Detroit has competing visions of its future that must finally meld if it is to realize Detroit’s great potential to re-create itself. Re-creation involves three distinct phases that must all begin immediately and in parallel, with each having different goals and differing endpoints, but with all participants in Detroit’s posterity understanding the importance of each phase being complementary of the others.
The first phase is Orr’s emergency planning phase. It should be expeditious and its pain and discord should end as swiftly as possible. All must sacrifice, but their sacrifices must be in keeping with optimizing the next two phases.
The second phase is the turn around phase. Detroit will not have the opportunity to grow if it cannot repair the structural impediments that are draining the city. For the turn around to succeed, crime will have to be dramatically reduced, 100,000 jobs will need to expeditiously return to the city targeting existing residents, schools must dramatically improve to contribute to reduced crime and to support an influx of new business, and home ownership must immediately be stabilized. What must be done to quickly implement these requirements? What impacts will they have on Detroit’s stakeholders?
The third phase is the most exciting for it is the growth phase in which Detroit has the opportunity to recreate itself. To sustain and to grow Detroit, the city must be re-tooled into an interwoven blend of modern livable communities that support existing and newcomer residents, including innovators and millennials who demand world-class standards in the cities they call home.
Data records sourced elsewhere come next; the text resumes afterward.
/-- TRACKER.VALIDATE answers whether the range ends within `MAX32` and lies within one entry in use whose own range does not
overflow, and changes no slot. -/
def Obligations.TrackerValidateIsArithmetic : Prop :=
  ∀ (s : State) (a sz : Word),
    (Tracked s.table a.toNat sz.toNat → exec (.trackerValidate a sz) s = .next { s with tres := .bit true }) ∧
    (¬Tracked s.table a.toNat sz.toNat → exec (.trackerValidate a sz) s = .next { s with tres := .bit false })

/-- The number of slots in use rises by one exactly on an `add` that answers `ok`, falls by one exactly on a `remove` that
answers `found`, and never exceeds the number of slots; a full table answers `table_full`. -/
def Obligations.UsedSlotsCountAllocations : Prop :=
  ∀ (s t : State) (a sz : Word),
    (exec (.trackerAdd a sz) s = .next t →
      (t.tres = .ok ∧ usedSlots t.table = usedSlots s.table + 1) ∨
      (t.tres = .tableFull ∧ usedSlots t.table = usedSlots s.table ∧ usedSlots s.table = s.table.length)) ∧
    (exec (.trackerRemove a) s = .next t →
      (t.tres = .found ∧ usedSlots t.table + 1 = usedSlots s.table) ∨
      (t.tres = .notFound ∧ usedSlots t.table = usedSlots s.table)) ∧
    usedSlots s.table ≤ s.table.length

/-! ## The dispatcher -/

/-- A step runs the decoded instruction: in `DISPATCH`, when the command id and the payload decode to an instruction whose port
can answer, the worker's step is `exec` of it and nothing else, and while the port cannot answer the worker waits (log
entries 5 and 18); a request at the lookup engine's port is taken off the port and executed before the framer steps, which is
the model's choice for R93's port (log entry 6). -/
def Obligations.StepRunsTheDecodedInstruction : Prop :=
  (∀ (s : State) (i : Instr), s.Awake → s.Alone → s.st = .dispatch →
    decodeCommand s.cfg.cmdIds s.hdr.cmd s.payload = .ok i →
    (s.enables i = true → step s = exec i s) ∧ (s.enables i = false → step s = .next s)) ∧
  (∀ (s : State) (i : Instr) (ts : List Turn), s.Awake → s.turns = .worker :: ts → s.st = .dispatch →
    decodeCommand s.cfg.cmdIds s.hdr.cmd s.payload = .ok i →
    (s.enables i = true → step s = exec i { s with turns := ts }) ∧
    (s.enables i = false → step s = .next { s with turns := ts })) ∧
  (∀ (s : State) (r : TrackerRequest), s.run = .running → s.why = none → s.hung = none → s.Alone →
    s.treq = some r → step s = exec (decodeRequest r) { s with treq := none })
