/-! ### calleeHangs -/

@[simp] theorem State.calleeHangs_cfg (a : Word) : (s.calleeHangs a).cfg = s.cfg := rfl
@[simp] theorem State.calleeHangs_run (a : Word) : (s.calleeHangs a).run = s.run := rfl
@[simp] theorem State.calleeHangs_why (a : Word) : (s.calleeHangs a).why = s.why := rfl
@[simp] theorem State.calleeHangs_maxPayload (a : Word) : (s.calleeHangs a).maxPayload = s.maxPayload := rfl
@[simp] theorem State.calleeHangs_st (a : Word) : (s.calleeHangs a).st = s.st := rfl
@[simp] theorem State.calleeHangs_idx (a : Word) : (s.calleeHangs a).idx = s.idx := rfl
@[simp] theorem State.calleeHangs_hdr (a : Word) : (s.calleeHangs a).hdr = s.hdr := rfl
@[simp] theorem State.calleeHangs_acc (a : Word) : (s.calleeHangs a).acc = s.acc := rfl
@[simp] theorem State.calleeHangs_rcs (a : Word) : (s.calleeHangs a).rcs = s.rcs := rfl
@[simp] theorem State.calleeHangs_drain (a : Word) : (s.calleeHangs a).drain = s.drain := rfl
@[simp] theorem State.calleeHangs_tcmd (a : Word) : (s.calleeHangs a).tcmd = s.tcmd := rfl
@[simp] theorem State.calleeHangs_tflags (a : Word) : (s.calleeHangs a).tflags = s.tflags := rfl
@[simp] theorem State.calleeHangs_tlen (a : Word) : (s.calleeHangs a).tlen = s.tlen := rfl
@[simp] theorem State.calleeHangs_rxbuf (a : Word) : (s.calleeHangs a).rxbuf = s.rxbuf := rfl
@[simp] theorem State.calleeHangs_txbuf (a : Word) : (s.calleeHangs a).txbuf = s.txbuf := rfl
@[simp] theorem State.calleeHangs_table (a : Word) : (s.calleeHangs a).table = s.table := rfl
@[simp] theorem State.calleeHangs_q (a : Word) : (s.calleeHangs a).q = s.q := rfl
@[simp] theorem State.calleeHangs_hung (a : Word) : (s.calleeHangs a).hung = some a := rfl
@[simp] theorem State.calleeHangs_phase (a : Word) : (s.calleeHangs a).phase = s.phase := rfl
@[simp] theorem State.calleeHangs_mem (a : Word) : (s.calleeHangs a).mem = s.mem := rfl
@[simp] theorem State.calleeHangs_past (a : Word) : (s.calleeHangs a).past = s.past := rfl
@[simp] theorem State.calleeHangs_dirty (a : Word) : (s.calleeHangs a).dirty = s.dirty := rfl
@[simp] theorem State.calleeHangs_treq (a : Word) : (s.calleeHangs a).treq = s.treq := rfl
@[simp] theorem State.calleeHangs_tres (a : Word) : (s.calleeHangs a).tres = s.tres := rfl
@[simp] theorem State.calleeHangs_startRes (a : Word) : (s.calleeHangs a).startRes = s.startRes := rfl
@[simp] theorem State.calleeHangs_link (a : Word) : (s.calleeHangs a).link = s.link := rfl
@[simp] theorem State.calleeHangs_out (a : Word) : (s.calleeHangs a).out = s.out := rfl
@[simp] theorem State.calleeHangs_turns (a : Word) : (s.calleeHangs a).turns = s.turns := rfl
@[simp] theorem State.calleeHangs_ans (a : Word) :
    (s.calleeHangs a).ans = { s.ans with execs := s.ans.execs.tail } := rfl
@[simp] theorem State.calleeHangs_draws (a : Word) : (s.calleeHangs a).draws = s.draws + 1 := rfl
@[simp] theorem State.calleeHangs_log (a : Word) : (s.calleeHangs a).log = s.log ++ [.execCall a none] := rfl
@[simp] theorem State.calleeHangs_ready (a : Word) : (s.calleeHangs a).ready = s.ready := rfl
@[simp] theorem State.calleeHangs_lead (a : Word) : (s.calleeHangs a).lead = s.lead := rfl

/-! ### The operations that are made of the updates above -/

@[simp] theorem State.callAlloc_eq (size caps align : Word) : s.callAlloc size caps align =
    s.transact { s.ans with allocs := s.ans.allocs.tail } (.alloc size caps align s.allocAnswer) := rfl
@[simp] theorem State.queryLine_eq : s.queryLine =
    s.transact { s.ans with lines := s.ans.lines.tail } (.lineSize s.lineAnswer) := rfl
@[simp] theorem State.learnLine_eq : s.learnLine =
    (s.transact { s.ans with lines := s.ans.lines.tail } (.lineSize s.lineAnswer)).goOn (.lineKnown s.effectiveLine) := rfl
@[simp] theorem State.syncLines_eq (a L : Nat) (S : Word) : s.syncLines a L S =
    s.callSync (alignedRange a L S.toNat).1 (alignedRange a L S.toNat).2 := rfl
@[simp] theorem State.callHeap_eq : s.callHeap =
    s.transact { s.ans with heaps := s.ans.heaps.tail } (.heapInfo s.heapAnswer) := rfl
@[simp] theorem State.calleeReturned_eq (a r : Word) (w : List (Word × Byte)) : s.calleeReturned a r w =
    (s.transact { s.ans with execs := s.ans.execs.tail } (.execCall a (some r))).storeCells (calleeCells w) := rfl
@[simp] theorem State.memWrite_eq (a : Word) (D : Bytes) : s.memWrite a D =
    (s.transact { s.ans with served := s.ans.served.tail } (.memWrite a D)).storeCells (addressed a.toNat D) := rfl
@[simp] theorem State.memRead_eq (a : Word) (n : Nat) : s.memRead a n =
    s.transact { s.ans with served := s.ans.served.tail } (.memRead a (s.mem.readBytes a.toNat n)) := rfl
@[simp] theorem State.memAbort_eq (a : Word) (d : AccessDir) (n : Nat) : s.memAbort a d n =
    (s.transact { s.ans with served := s.ans.served.tail } (.memFault a d n)).takeFault a d := rfl
@[simp] theorem State.succeed_eq (k : Cmd) (p : Bytes) :
    s.succeed k p = s.respondWith (cmdId s.cfg.cmdIds k) flagsOk p := rfl
@[simp] theorem State.fail_eq (k : Cmd) (e : ErrCode) :
    s.fail k e = s.respondWith (cmdId s.cfg.cmdIds k) flagsError (le32 (e.code s.cfg.errCodes)) := rfl
@[simp] theorem State.reportError_eq (c : Byte) (e : ErrCode) :
    s.reportError c e = s.respondWith c flagsError (le32 (e.code s.cfg.errCodes)) := rfl
end

end Sys2Proof.Machine
end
How will Detroit integrate livability standards to compete as a growing, world-class city while meeting the needs of all its stakeholders?
Who are some of the stakeholders of Detroit who will demand that a collaborative solution for Detroit meet their needs as well? An optimal system-wide solution will ethically balance the best alternatives of each stakeholder, given the real alternative that Detroit’s sinking population might force dissolution if urgent actions are not taken to create a best effort model that can begin to go forward:
Current residents: Seek jobs, preservation of existing neighborhoods, lessening of crime, and better services
New residents: Must make up the remainder of a sustainable target population and want a highly livable city that meets professional, social, community, health, safety, and development goals
Detroit communities: existing and newly developed as part of a future envisioned Detroit
Property owners: Whether homestead or remote, that must upgrade and maintain their units, plus banks and trusts that must work with Detroit in the best interests of a master plan
Existing Businesses: Detroit’s Legacy industry and community businesses that anchor will key commerce zones in the new Detroit layout
New Businesses: Growth industry targets that will lure the innovators and entrepreneurs, and manufacturing industries that can optimize existing assets and fully employ Detroit’s existing citizens
Creators: Detroit professional and community planners such as the Downtown Economic Growth Corporation, Rock Ventures, Detroit Works, Greenways Coalition, and the Universities, Developers such as Detroit Venture Partners, and businesses that will tear down and construct, move homeowners, reuse and revitalize Detroit’s assets
Community activists that speak for the disabled, the elderly and the young, that seek balance against issues such as environmental injustice, and industrial racism, who will react to the solutions involving 100,000 feral cats and wild dogs.
Political activists that will protect against a shift in political and economic power that can isolate the minority as Detroit changes direction from decay to productivity and livability.
Philanthropists and Historic preservationists that seek a better Detroit and a preservation of Detroit’s character
Investors, shareholders, bankers, all who seek the profit motive of an optimal solution, ensuring efficiency of effort
Detroit services such as Detroit Emergency management, Police and Fire
Disenfranchised youth and organized crime that will be impacted by a shifting economy
Governments: City government, interconnected regional, state, and federal governments
People of United States who have a stake in the outcome as can be modeled by those that follow and Citizens of the world who have a stake in America living up to our ideals.